From the very beginning, "Citizen Kane" draws you in. The great newspaper tycoon, Charles Foster Kane, dies a lonely man in his expensive mansion. His dying breath is expelled with one word: "Rosebud". What does Rosebud mean? Is it a woman that Kane loved? The rest of the film unfolds in interviews and flashbacks, telling us the life story of Kane and giving us an insight on not only what makes this man tick, but what Rosebud really means.
Do I really need to go on about why "Citizen Kane" is amazing? I don't think I do. Although it was trashed back when it was released due to problems with William Randolph Hurst (whom it was based on), it has constantly been touted as the greatest film of all time for decades now. Why is that? Well, for one thing, it is much like King Kong in that it pioneered a bunch of different techniques. Before "Citizen Kane," you just didn't see the camera moving around as much as it did in Kane. In most movies you had a static camera that would simply show the action. In "Citizen Kane" the camera itself produces mood and drama. Who can forget the shot through the snow globe? And let's not forget the use of shadows. This film is just a marvel to look at. The soundtrack is also exceptional. Bernard Herrmann is simply one of the greatest movie composers of all time, and this is his first film score.

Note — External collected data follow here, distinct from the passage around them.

-- ==== Sys2Proof/WellFormed.lean ====
section
/-! DEFINITION. Which command words are well formed, said through the opcode map's match and mask (R84), independently of
the decoder. Every term of `Instr` is well formed by its field types; what can be ill formed is a word: its opcode may be
unassigned (R86) or a reserved bit of its format may be 1 (R85). -/

namespace Sys2Proof

/-- One row of the opcode map (R84, spec/opcode_table.json). -/
structure OpcodeRow where
  mnemonic : String
  pattern : Word
  mask : Word
  deriving DecidableEq, Repr

/-- `v & mask = match` (R84). -/
def OpcodeRow.selects (r : OpcodeRow) (v : Word) : Bool := v &&& r.mask == r.pattern

def rowSetPixel : OpcodeRow := ⟨"SET_PIXEL", 0x10000000#32, 0xFFFE0000#32⟩
def rowDrawGlyph : OpcodeRow := ⟨"DRAW_GLYPH", 0x20000000#32, 0xFFFF0000#32⟩
def rowClear : OpcodeRow := ⟨"CLEAR", 0x30000000#32, 0xFFFFFFFF#32⟩
def rowInit : OpcodeRow := ⟨"INIT", 0x40000000#32, 0xFFFFFFFF#32⟩
def rowRender : OpcodeRow := ⟨"RENDER", 0x50000000#32, 0xFFFF0000#32⟩

/-- The opcode map of R84, the illegal opcodes left out. -/
def opcodeTable : List OpcodeRow := [rowSetPixel, rowDrawGlyph, rowClear, rowInit, rowRender]

/-- The opcode-map row a command belongs to. -/
def Instr.row : Instr → OpcodeRow
  | .setPixel _ _ _ => rowSetPixel
  | .drawGlyph _ _ => rowDrawGlyph
  | .clear => rowClear
  | .init => rowInit
  | .render _ => rowRender

/-- A command word is well formed when some row of the opcode map selects it (R84, R85, R86). -/
def wordWellFormed (v : Word) : Bool := opcodeTable.any (·.selects v)

end Sys2Proof
end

Plus the acting is great. Orson Welles is, of course, fantastic. I find him to be one of the most charismatic actors ever. He just has an air of coolness taht few match. I am always humbled by the power of his work.
Plus, I just find the story engrossing. It starts by sucking you in with new reports, telling you of the ups and downs of the life of Charles Foster Kane. You want to hear more about this monumental figure, and are intrigued from the very start. From there the movie unfolds in flashbacks and such, filling in the gaps of the story as it goes along. It's not in chronological order, but banks on the idea that the audience members can fill on the blanks in their own. This was also quite a novel idea back then which has, obviously, become a recurring technique in modern cinema.
Although it's not my favorite film, it's hard to argue with the idea that "Citizen Kane" is the greatest film of all time. I'd probably say that "Citizen Kane" and "King Kong" are the perfect bookends of the title Greatest Film of All Time. One is drama, one is fantasy. Both were huge innovators and pioneered new techniques that would change the art of cinema forever. But most of all, both are terrific, timeless films and are masterpieces of American cinema.